● BRIEF:
Every line that holds the word "SUPPORT" needs to be copied from the data below.

[THE DATA Boundary: Start]

-- ==== Sys2Proof/Laws/Frames.lean ====
section
/-!
SUPPORT. Which operations leave the memories, the tile tags and the poison marks as they are (R54, R167, R172, R329): one lemma per operation and field.
-/

set_option maxRecDepth 4000

namespace Sys2Proof.Machine
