-- ==== Sys2Proof/Laws/RegRows.lean ====
section
/-!
SUPPORT. What each slot form leaves of the registers at its issue (R69, R74, R109, R120, R246): every context's, but for the draws of vector and matrix forms and the loop stack and DEBT of sync forms.
-/

set_option maxRecDepth 8000

namespace Sys2Proof.Machine
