-- ==== Sys2Proof/Laws/Rows.lean ====
section
/-!
SUPPORT. What each row does to the memories (R53, R54, R167, R174): a slot form changes no byte, tag or poison mark; every other row keeps both memories in canonical form.
-/

set_option maxRecDepth 4000

namespace Sys2Proof.Machine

[THE DATA Boundary: End]

● RESULT OF THE TASK:
SUPPORT. Which operations leave the memories, the tile tags and the poison marks as they are (R54, R167, R172, R329): one lemma per operation and field.
SUPPORT. What each slot form leaves of the registers at its issue (R69, R74, R109, R120, R246): every context's, but for the draws of vector and matrix forms and the loop stack and DEBT of sync forms.
SUPPORT. What each row does to the memories (R53, R54, R167, R174): a slot form changes no byte, tag or poison mark; every other row keeps both memories in canonical form.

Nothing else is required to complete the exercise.